Fotografia di Lori Grinker, Egitto, 1995. Nel cuore più antico e rumoroso del Cairo, a pochi passi dal brulicare incessante di Khan el-Khalili e dall’autorevole silenzio della moschea di al-Azhar, esiste da oltre mezzo secolo una realtà che sembra vivere in una dimensione parallela. In uno scantinato di una vecchia palazzina, mentre fuori si mescolano le voci dei mercanti e il richiamo del muezzin, prendono forma le prove dell’orchestra sinfonica Al-Nour Wal Amal, “Luce e Speranza”: l’unica orchestra al mondo composta esclusivamente da donne non vedenti.

La sua storia è inseparabile da quella dell’omonima associazione, fondata nel 1954 con l’obiettivo di restituire la dignità di vivere a donne cieche o socialmente vulnerabili in un Egitto che lasciava loro pochissimo spazio. Il centro accoglie stabilmente decine di ragazze e donne, mentre molte altre vi accedono quotidianamente per seguire corsi scolastici, professionali e di alfabetizzazione. Accanto a un’istruzione completa, pensata per favorire l’autonomia, la musica divenne progressivamente uno strumento di emancipazione inatteso e potentissimo.
L’intuizione maturò nel 1961, quando l’attivista Istiklal Radi decise di affiancare alla formazione tradizionale un corso musicale, sostenuta dalla musicologa Samha El-Kholy, allora preside del Conservatorio del Cairo e figura centrale della rinascita musicale egiziana del Novecento. Quella che inizialmente sembrava un’attività marginale si trasformò in pochi anni in un progetto ambizioso. Nacque così un’orchestra composta da giovani donne cieche, formate grazie alla dedizione di insegnanti volontari e a un metodo basato interamente sull’ascolto e sulla memoria.

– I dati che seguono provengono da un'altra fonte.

/-! ### Islands (R14, R398) -/

/-- The power domain of an island, in the order of R14. -/
def islandDomain (i : Nat) : Nat :=
  at0 0 [0, 0, 0, 1, 2, 2, 3, 4, 5, 6, 7, 7, 8, 9, 14, 10, 11, 12, 12, 13, 13, 15] i

/-- The islands of a power domain. -/
def islandsOf (d : Nat) : List Nat := (List.range 22).filter (fun i => islandDomain i == d)

/-- EXTEST with RESET_N low puts the islands in TEST (R390, R398). -/
def inTest (s : State) : Bool :=
  s.boot.resetN && !s.locket.tap.reset && (s.locket.tap.ir == 0 || s.locket.tap.ir == 3 || s.locket.tap.ir == 4)

/-- The state of an island: 0 OFF, 1 RESET, 2 START, 3 RUN, 4 TEST, 5 RECOVER. A gated clock counts as OFF. -/
def islandState (s : State) (i : Nat) : Nat :=
  if inTest s then 4 else if s.power.gated.contains i then 0 else tget (fun _ => 0) s.isl.islands i

/-- The state with an island's state replaced. -/
def setIsland (s : State) (i st : Nat) : State :=
  { s with isl := { s.isl with islands := tset (fun _ => 0) s.isl.islands i st } }

/-- The islands of a domain take a state. -/
def setIslands (s : State) (d st : Nat) : State := (islandsOf d).foldl (fun t i => setIsland t i st) s

/-- An island in RUN passes through RECOVER for a change of its clock (R399). -/
def recoverIsland (s : State) (i : Nat) : State := if islandState s i = 3 then setIsland s i 5 else s

/-! ### Crossings (R404) -/

/-- A crossing: side 0, side 1, whether it has a link, flags, values, and its reset class (0 joint, 1 notice, 2 free). -/
def xingTable : List (Nat × Nat × Bool × Bool × Bool × Nat) :=
  [(0, 2, true, true, true, 0), (0, 3, true, true, true, 0), (0, 1, false, true, false, 2), (1, 2, true, true, false, 1),
   (1, 11, false, false, false, 2), (1, 12, false, false, false, 2), (3, 2, true, true, false, 0), (4, 2, true, true, false, 0),
   (5, 2, true, true, true, 0), (6, 5, true, true, false, 0), (7, 5, true, true, false, 0), (8, 5, true, true, false, 0),
   (9, 5, true, true, false, 0), (6, 2, true, false, false, 0), (7, 2, true, false, false, 0), (8, 2, true, false, false, 0),
   (9, 2, true, false, false, 0), (10, 2, true, true, true, 0), (11, 10, false, true, true, 1), (12, 10, false, true, true, 1),
   (11, 2, true, true, true, 0), (12, 2, true, true, true, 0), (11, 13, false, true, false, 2), (12, 13, false, true, false, 2),
   (11, 19, false, true, false, 2), (12, 19, false, true, false, 2), (11, 0, false, true, false, 2),
   (12, 0, false, true, false, 2), (13, 2, true, true, false, 0), (14, 2, true, true, false, 0), (14, 10, false, true, false, 2),
   (15, 2, true, true, true, 0), (16, 2, true, true, true, 0), (17, 2, true, true, false, 0), (18, 17, false, true, true, 1),
   (19, 2, true, true, false, 0), (20, 19, false, true, true, 1), (21, 2, true, true, false, 1)]

/-- A crossing's row. -/
def xingRow (x : Nat) : Nat × Nat × Bool × Bool × Bool × Nat := at0 (0, 0, false, false, false, 2) xingTable x
/-- The island of a side. -/
def sideIsland (x : Nat) (side : Bool) : Nat := if side then (xingRow x).2.1 else (xingRow x).1
/-- Whether a crossing has a link. -/
def hasLink (x : Nat) : Bool := (xingRow x).2.2.1
/-- Whether a crossing has flags. -/
def hasFlags (x : Nat) : Bool := (xingRow x).2.2.2.1
/-- Whether a crossing has values. -/
def hasValues (x : Nat) : Bool := (xingRow x).2.2.2.2.1
/-- The reset class of a crossing. -/
def resetClass (x : Nat) : Nat := (xingRow x).2.2.2.2.2

/-- A crossing's record. -/
def xingOf (s : State) (x : Nat) : XingRec := tget (fun _ => {}) s.isl.xings x
/-- The state with a crossing replaced. -/
def setXing (s : State) (x : Nat) (r : XingRec) : State :=
  { s with isl := { s.isl with xings := tset (fun _ => {}) s.isl.xings x r } }
/-- The half of a side. -/
def halfAt (r : XingRec) (side : Bool) : Half := if side then r.b else r.a
/-- The crossing with a half replaced. -/
def setHalf (r : XingRec) (side : Bool) (h : Half) : XingRec := if side then { r with b := h } else { r with a := h }

/-- A half whose flags have no event outstanding (R399). -/
def flagsIdle (h : Half) : Bool := h.flagSince.isNone && h.events == 0

/-- STATE of a crossing (R414): stalled or waiting for a rejoin as recorded; fenced while an island is off; draining while a
domain drains; two-flop while both islands run and no event is outstanding (R399). DESIGN CHOICE: log 157. -/
def xingState (s : State) (x : Nat) : Nat :=
  let r := xingOf s x
  let a := sideIsland x false
  let b := sideIsland x true
  if r.state ≠ 0 then r.state
  else if islandState s a = 0 ∨ islandState s b = 0 then 5
  else if pdState s (islandDomain a) = 3 ∨ pdState s (islandDomain b) = 3 then 2
  else if islandState s a = 3 ∧ islandState s b = 3 ∧ flagsIdle r.a ∧ flagsIdle r.b then 0 else 1

/-- STATE as XING_TABLE shows it: 0 from the device reset until an island of the crossing has been powered off (R9, R407, R414).
DESIGN CHOICE: log 157. -/
def xingShown (s : State) (x : Nat) : Nat :=
  if xingState s x = 5 ∧ (xingOf s x).state = 0 ∧ ¬ (xingOf s x).fenced then 0 else xingState s x

/-- The bytes of XING_TABLE (R414). -/
def xingTableBytes (s : State) : List Byte :=
  (List.range 38).flatMap (fun x =>
    let r := xingOf s x
    leBytes 4 (x + 256 * xingShown s x) ++ leBytes 4 r.timeouts ++ leBytes 4 r.coalesced ++ leBytes 4 r.resets)

/-- The crossings of an island with its side in each. -/
def xingsOf (i : Nat) : List (Nat × Bool) :=
  (List.range 38).filterMap (fun x => if sideIsland x false = i then some (x, false)
    else if sideIsland x true = i then some (x, true) else none)

/-- The crossings of an island that goes off are fenced (R407). -/
def fenceXings (s : State) (i : Nat) : State :=
  (xingsOf i).foldl (fun t p => setXing t p.1 { xingOf t p.1 with fenced := true }) s

/-- An entry of the crossing log (R415, R416): the state with it and the slot it took. -/
def xingLog (s : State) (id cause : Nat) (side : Bool) (failed island : Nat) : State × Nat :=
  let n := rd s E.xlog_NEXT_SLOT
  let v := s.time % 2 ^ 64 + 2 ^ 64 * (id + 2 ^ 8 * cause + 2 ^ 12 * b2n side + 2 ^ 16 * min failed 0xFFFF) + 2 ^ 96 * island
  let s1 := ringEnter s 0x2042 16 s.isl.read v
  ({ s1 with isl := { s1.isl with read := s1.isl.read.filter (· != n) } }, n)

/-! ### Clocks in force (R399, R412, R432, R438) -/

/-- CEILING of an island in CEILINGS. -/
def ceilingNow (s : State) (i : Nat) : Nat := fld (rd s E.hm_CEILINGS) (16 * i) 16

/-- The clock that an island is to have: the lowest of its ceiling, what open-world firmware has asked for, and its throttle limit. -/
def clockTarget (s : State) (i : Nat) : Nat :=
  let a := tget (fun _ => 0) s.power.asked i
  let c := if a = 0 then ceilingNow s i else min (ceilingNow s i) a
  if 6 ≤ i ∧ i ≤ 9 then min c s.power.rqLimit else if i = 4 ∧ s.power.ccxLow then min c 1200 else c

/-- The clock of an island in force, 0 before a plan has been applied. -/
def clockOf (s : State) (i : Nat) : Nat := tget (fun _ => 0) s.power.clocks i

/-- A crossing of an island is draining or waits for a rejoin. -/
def xingsBusy (s : State) (i : Nat) : Bool := (xingsOf i).any (fun p => xingState s p.1 == 2 || xingState s p.1 == 4)

/-- RQ_CLOCK: the lowest clock in force of RQ0–RQ3. DEDUCED: log 162. -/
def settleRq (s : State) : State :=
  wr s E.thm_RQ_CLOCK ((rangeFrom 6 4).foldl (fun m i => if clockOf s i = 0 then m else min m (clockOf s i)) 1400)

/-- An island's clock changes to what it is to be, through RECOVER; while a crossing of it drains or rejoins the change waits
(R399, R412). -/
def changeClock (s : State) (i : Nat) : State :=
  let c := clockTarget s i
  if c = clockOf s i then s
  else if xingsBusy s i then { s with power := { s.power with clockWaits := s.power.clockWaits.filter (· != i) ++ [i] } }
  else
    let s1 := if clockOf s i = 0 then s else recoverIsland s i
    settleRq { s1 with power := { s1.power with clocks := tset (fun _ => 0) s1.power.clocks i c,
                                                 clockWaits := s1.power.clockWaits.filter (· != i) } }

/-- The changes of clock that waited are made where the crossings let them. -/
def settleClocks (s : State) : State := s.power.clockWaits.foldl changeClock s

/-- A request that a stalled crossing refuses counts in FAILED of its log entry, while the log still holds it (R405). -/
def countFailed (s : State) (x slot : Nat) : State :=
  let k := slotKey 0x2042 slot
  let v := rd s k
  if fld v 64 8 = x ∧ fld v 72 4 = 1 then wr s k (setFld v 80 16 (min (fld v 80 16 + 1) 0xFFFF)) else s

/-! ### Links, flags and values (R400–R403) -/

/-- What a transaction may name behind a crossing lies in the island it comes to. -/
def destIsland : BeatDest → Nat → Bool
  | .address, _ => false
  | .ownership, d => d == 0
  | .sequencer, d => d == 0
  | .measurement, d => d == 0
  | .content h, d => d == 11 + h.val / 8
  | .cameo _, d => d == 10
  | .alarmAck, d => d == 1
  | .block b, d => if b.val < 0x10 then d == 11 + b.val / 8 else if b.val < 0x20 then d == 2 else if b.val < 0x30 then d == 10 else d == 3

/-- Whether a resource accepts trusted transactions only: those of R368 always, an assignable block while its OWNER reads 0xFFFD, and a
check-value unit or cameo fetch of the trusted world while its head runs (R378). -/
def destTrusted (s : State) : BeatDest → Bool
  | .address => false
  | .block b =>
    if b.val < 0x10 then hState s b.val != 0
    else if b.val < 0x20 then (match handOf s b.val with | some h => h.resetting | none => false)
    else if b.val < 0x30 then hState s (b.val - 0x20) != 0
    else true
  | _ => true

/-- An open transaction that reaches what accepts trusted transactions only (R36, R368): LKT, the locket region behind MEM0 and MEM1, or
a resource that it names in the island it comes to. -/
def trustedOnly (s : State) (x : Nat) (side : Bool) (v : Nat) (dest : BeatDest) : Bool :=
  let d := sideIsland x (!side)
  d == 3 || ((d == 15 || d == 16) && inLocket s v 1) || (destIsland dest d && destTrusted s dest)

/-- The beats of a half answered with an error response. -/
def failBeats (s : State) (x : Nat) (h : Half) : State := h.beats.foldl (fun (t : State) (v : Nat) => send t .fabric [1, (x : Int), (v : Int)] []) s
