/-- A RESPONSE is taken for the challenge that is still open; none is otherwise. -/
def takeResponse (s : State) (bytes : List Byte) : Option State :=
  if rd s E.dbg_UNLOCK_STATE = 1 ∧ s.locket.open_ then
    some (wr { s with locket := { s.locket with open_ := false, response := bytes } } E.dbg_UNLOCK_STATE 2)
  else none

/-! ### Calls that TC serves -/

/-- What a queued call does when it ends: the state, its final status and its value. -/
def serveCall (s : State) (q : LktCall) : State × Nat × Nat :=
  let a := fun i => at0 0 q.args i
  if q.num = 0x010 then (s, if a 2 = 0 then 5 else 0, 0)
  else if q.num = 0x030 then (flashWrite s (a 0) (a 1) (physRd s (a 2) (a 3)), 0, 0)
  else if q.num = 0x031 then
    (physWr { s with free := s.free + a 3 } (a 2) (flashBytes s (a 0) (a 1) (a 3)), 0, 0)
  else if q.num = 0x032 then
    let r := verifyImg s (kindBase (a 0) + (a 1 - 1))
    (r.1, if r.2 then 0 else 0x203, 0)
  else if q.num = 0x040 then (physWr s (a 1) (report s (physRd s (a 0) 32)), 0, 0)
  else if q.num = 0x041 then
    let c := (dget s E.sig_CERT).take (a 1)
    (physWr s (a 0) c, 0, c.length)
  else if q.num = 0x050 then
    let bs := physRd s (a 0) 144
    if rd s E.dbg_UNLOCK_STATE = 1 ∧ s.locket.open_ then
      let s1 := { s with locket := { s.locket with open_ := false } }
      let good := bs.take 48 == challengeBytes s && unlocks s s.locket.mask (challengeBytes s) (bs.drop 48)
      (unlockEnd s1 good, if good then 0 else 0x203, 0)
    else (s, 5, 0)
  else if q.num = 0x051 then
    (wr s E.dbg_DEBUG_OTP ((bitsOf 4 (a 0)).foldl (fun v i => setFld v (2 * i) 2 0) (rd s E.dbg_DEBUG_OTP)), 0, 0)
  else if s.locket.debugKey = [] then
    ({ s with locket := { s.locket with debugKey := physRd s (a 0) 48 } }, 0, 0)
  else (s, 0x202, 0)

/-- A call's result is kept until 16 later calls have ended, and LKT_DONE is raised (R376). -/
def endCall (s : State) (ticket status value : Nat) : State :=
  raise { s with locket := { s.locket with results := (ticket, status, value) :: s.locket.results.take 15 } } .lktDone [ticket]

/-- LKT_DONE: the call at the front ends, an OWN_ASSIGN once its hand-over is complete. -/
def lktDone (s : State) : State :=
  match s.locket.queue with
  | [] => s
  | q :: rest =>
    let waits := q.num == 0x010 && at0 0 q.args 2 == 1 &&
      (match handOf s (at0 0 q.args 0) with | some h => h.ticket == some q.ticket | none => false)
    if lktState s ≠ 1 ∨ waits then s
    else
      let r := serveCall { s with locket := { s.locket with queue := rest } } q
      endCall r.1 q.ticket r.2.1 r.2.2

/-- Every queued call ends with a status (R386). -/
def endAll (s : State) (status : Nat) : State :=
  s.locket.queue.foldl (fun t q => endCall t q.ticket status 0) { s with locket := { s.locket with queue := [] } }

/-! ### Hand-over (R380) -/

/-- HANDOVER_RELEASE: no started computation remains; the block's reset begins. -/
def handoverRelease (s : State) (b : Nat) : State :=
  match handOf s b with
  | some h => if h.resetting ∨ cvBusy s (b - 16) then s else releaseEffect s (b - 16) h
  | none => s

/-- The CV_ACQUIRE that a grant answers still waits. -/
def acquireWaits (s : State) (c : Nat) : Bool :=
  match (claspOf s c).taken with
  | some t => t.op == 0x8001 && t.answer.isNone
  | none => false

/-- HANDOVER_GRANT: the reset ends and the new owner is granted. A client that has lost the right, or whose CV_ACQUIRE is gone,
does not keep the unit (R29, R261). -/
def handoverGrant (s : State) (b : Nat) : State :=
  match handOf s b with
  | none => s
  | some h =>
    if ¬ h.resetting then s
    else
      let k := b - 16
      let g := (tget (fun _ => 0) s.locket.grants b + 1) % 2 ^ 32
      let s1 := setHand (wr s (E.cvu_OWNER k) h.target) b none
      let s2 := { s1 with locket := { s1.locket with grants := tset (fun _ => 0) s1.locket.grants b g } }
      let s3 := raise (bump (setCv s2 k { poly := h.poly }) E.lkt_HANDOVERS) .ownChanged [b, h.target]
      if 4096 ≤ h.target then s3
      else
        let s4 := if h.acquire ∧ acquireWaits s3 h.target then ok s3 h.target [b] else s3
        if ¬ engineRight s3 h.target 7 then cvRelease s4 k { notify := some h.target }
        else if h.acquire ∧ ¬ acquireWaits s3 h.target then cvRelease s4 k {}
        else s4

/-! ### Mailbox (R377) -/

/-- A mailbox call is answered to the trusted world. -/
def mailboxReply (s : State) (code value : Nat) : State := send s .mailbox [code, value] []

/-- Mailbox calls are served while the trusted world runs and PD2 is on. -/
def mailbox (s : State) (k : State) : State := if lktState s = 1 ∧ pdOn s 2 then k else s

/-- TCTX: trusted context `n` is created from a descriptor in physical memory, sharing the 256 KB of bin memory that the trusted
contexts have (R147), or destroyed. -/
def tctx (s : State) (n : Nat) (create : Bool) (desc : Nat) : State :=
  let key := trustedKey n
  if 4 ≤ n then mailboxReply s 4 0
  else if ¬ create then
    if (rctxOf s key).isSome then mailboxReply (leaveRender s key 1) 0 0 else mailboxReply s 0x0100 0
  else if (rctxOf s key).isSome then mailboxReply s 0x0103 0
  else
    let d := leVal (physRd s desc 64)
    let x := renderDesc d
    if ¬ renderDescOk d x 1 then mailboxReply s 4 0
    else if 4 < x.binShare then mailboxReply s 5 0
    else mailboxReply (addRender s key { x with units := trustedUnits }) 0 0

/-- TSUBMIT: returns the fence value. -/
def tsubmit (s : State) (n record : Nat) : State :=
  let key := trustedKey n
  if 4 ≤ n then mailboxReply s 4 0
  else
    match rctxOf s key with
    | none => mailboxReply s 0x0100 0
    | some x =>
      match checkSubmit s key x record with
      | .code c => mailboxReply s c 0
      | .outside _ => mailboxReply s 1 0
      | .accept b => mailboxReply (enqueueSub s key x b) 0 b.fence

/-! ### Watchdog and restart (R383–R386) -/

/-- The submissions of a trusted context that have not been rendered end, to signal with STATUS 3 once their started units have run to
their end (R386). -/
def abandonContext (s : State) (key : Nat) : State :=
  match rctxOf s key with
  | none => s
  | some x =>
    let stop := fun (b : Sub) => if b.phase = 4 ∨ b.ended ≠ none then b else { b with nextInv := b.invs, ended := some (3, 0) }
    setRctx s key (some { x with subs := x.subs.map stop })

/-- Submissions of the trusted contexts that have not signalled will signal with STATUS 3. -/
def abandonTrusted (s : State) : State := (List.range 4).foldl (fun t n => abandonContext t (trustedKey n)) s

/-- The third failure: LKT is held in reset until a device reset (R385). DEDUCED: log 150. -/
def lktFail (s : State) : State :=
  let s1 := wr (wr s E.lkt_LKT_STATE 3) E.lkt_FAILED_SERIES 3
  latchFault (raise (lastingEmcy (endAll s1 0x205) 0x5051 3 0) .lktFailed [])

/-- Whether the last restart has failed: no image matched, or the watchdog expired again within 10 s of resumption. -/
def restartFailed (s : State) : Bool :=
  lktState s == 2 || (match s.locket.resumed with | some r => decide (s.time < r + 10 * secCounts) | none => false)

/-- LKT_RESTART: the watchdog expires, or a restart that failed is followed at once by the next; LKT alone is reset.
DEDUCED: log 149. -/
def lktRestart (s : State) : State :=
  if lktState s = 3 ∨ (lktState s = 0 ∧ s.boot.step < 2) then s
  else
    let n := rd s E.lkt_FAILED_SERIES + b2n (restartFailed s)
    let s1 := wr { s with locket := { s.locket with resumed := none, halted := s.locket.halted.filter (· != 4) } } E.lkt_FAILED_SERIES n
    if 3 ≤ n then abandonTrusted (lktFail (resetTc s1))
    else
      let s2 := wr (wr (bump (resetTc s1) E.lkt_RESTARTS) E.lkt_LAST_RESTART s.time) E.lkt_LKT_STATE 2
      let s3 := lastingEmcy s2 0x5050 (n + 1) 0
      let s4 := ([1, 2, 3].filter (· != n + 1)).foldl (fun t b => endLasting t 0x5050 b) s3
      abandonTrusted (raise s4 .lktRestart [n + 1])

/-- LKT_RESUMED: the restarted world has rebuilt its state and reports ready; the signet log takes the restart's number (R384). -/
def lktResumed (s : State) : State :=
  if lktState s ≠ 2 then s
  else
    let s1 := wr { s with locket := { s.locket with resumed := some s.time, served := s.time,
                                                    signetLog := s.locket.signetLog ++ [rd s E.lkt_RESTARTS] } } E.lkt_LKT_STATE 1
    let s2 := [1, 2, 3].foldl (fun t b => endLasting t 0x5050 b) (raise (endAll s1 0x204) .lktResumed [])
    (List.range 4).foldl trustedResume s2

/-! ### The loupe and the JTAG port (R390, R391) -/

/-- The TAP, driven by a debugger, takes an instruction. -/
def setIr (s : State) (ir : Nat) : State :=
  { s with locket := { s.locket with tap := { s.locket.tap with reset := false, ir := ir } } }

/-- EXTEST and its kin drive the boundary cells while RESET_N is low; at any other time the bypass register is selected.
DEDUCED: log 151. -/
def extest (s : State) (ir pins : Nat) : State :=
  if s.boot.resetN then
    let s1 := setIr s ir
    send { s1 with locket := { s1.locket with tap := { s1.locket.tap with boundary := pins } } } .jtag [ir, pins] []
  else send (setIr s 0x1F) .jtag [0x1F] []

/-- IDCODE (R390). -/
def idcode : Nat := 0xD016 * 2 ^ 12 + Sys2Proof.Config.jep106.toNat * 2 + 1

Il primo concerto ufficiale, nel 1967, segnò una svolta. L’accoglienza calorosa del pubblico cairota dimostrò che l’orchestra trascendeva la compassione, approdando nella sfera dell’apprezzamento artistico. Da quel momento iniziò una crescita costante, che perdura ancora oggi. Seguirono a ruota inviti in scuole, università, teatri, ambasciate, fino alle prime tournée internazionali. Memorabile fu l’esordio europeo a Vienna. Nel gennaio 2025 si sono esibite anche a Roma.

Nel corso dei decenni, l’orchestra Al-Nour wal Amal si è esibita in oltre 25 Paesi, ricevendo premi e riconoscimenti internazionali. Il repertorio spazia da Bach, Mozart, Beethoven, Čajkovskij, Bizet e Ravel, fino ai compositori egiziani contemporanei come Abu-Bakr Khairat e Gamal Abdel-Rahim. Tutti i brani vengono eseguiti rigorosamente a memoria, senza spartiti, secondo una disciplina collettiva che affida la coesione non allo sguardo, ma all’ascolto reciproco. Spesso non è presente nemmeno un direttore d’orchestra. Basta il segnale iniziale, e la musica prende forma attraverso un equilibrio costruito nel tempo, prova dopo prova.

Dietro il successo artistico si cela però una realtà quotidiana complessa. Le orchestrali, terminate le prove o i concerti, tornano a una società che rimane profondamente patriarcale e poco inclusiva, dove l’indipendenza femminile – soprattutto se legata alla disabilità – è ancora vista con sospetto.

Negli ultimi anni, la situazione si è ulteriormente aggravata a causa della crisi economica e dell’instabilità politica che hanno colpito l’Egitto. Ciò ha ridotto drasticamente i finanziamenti alle attività culturali. Molti sponsor si sono ritirati, le tournée internazionali si sono interrotte e l’orchestra ha vissuto una fase di isolamento che ne ha messo a rischio la sopravvivenza.
Nonostante ciò, Al-Nour wal Amal continua a rappresentare un raro esempio di resistenza culturale e sociale. La musica, per queste donne, è prima di tutto un linguaggio di libertà in un contesto spesso ostile.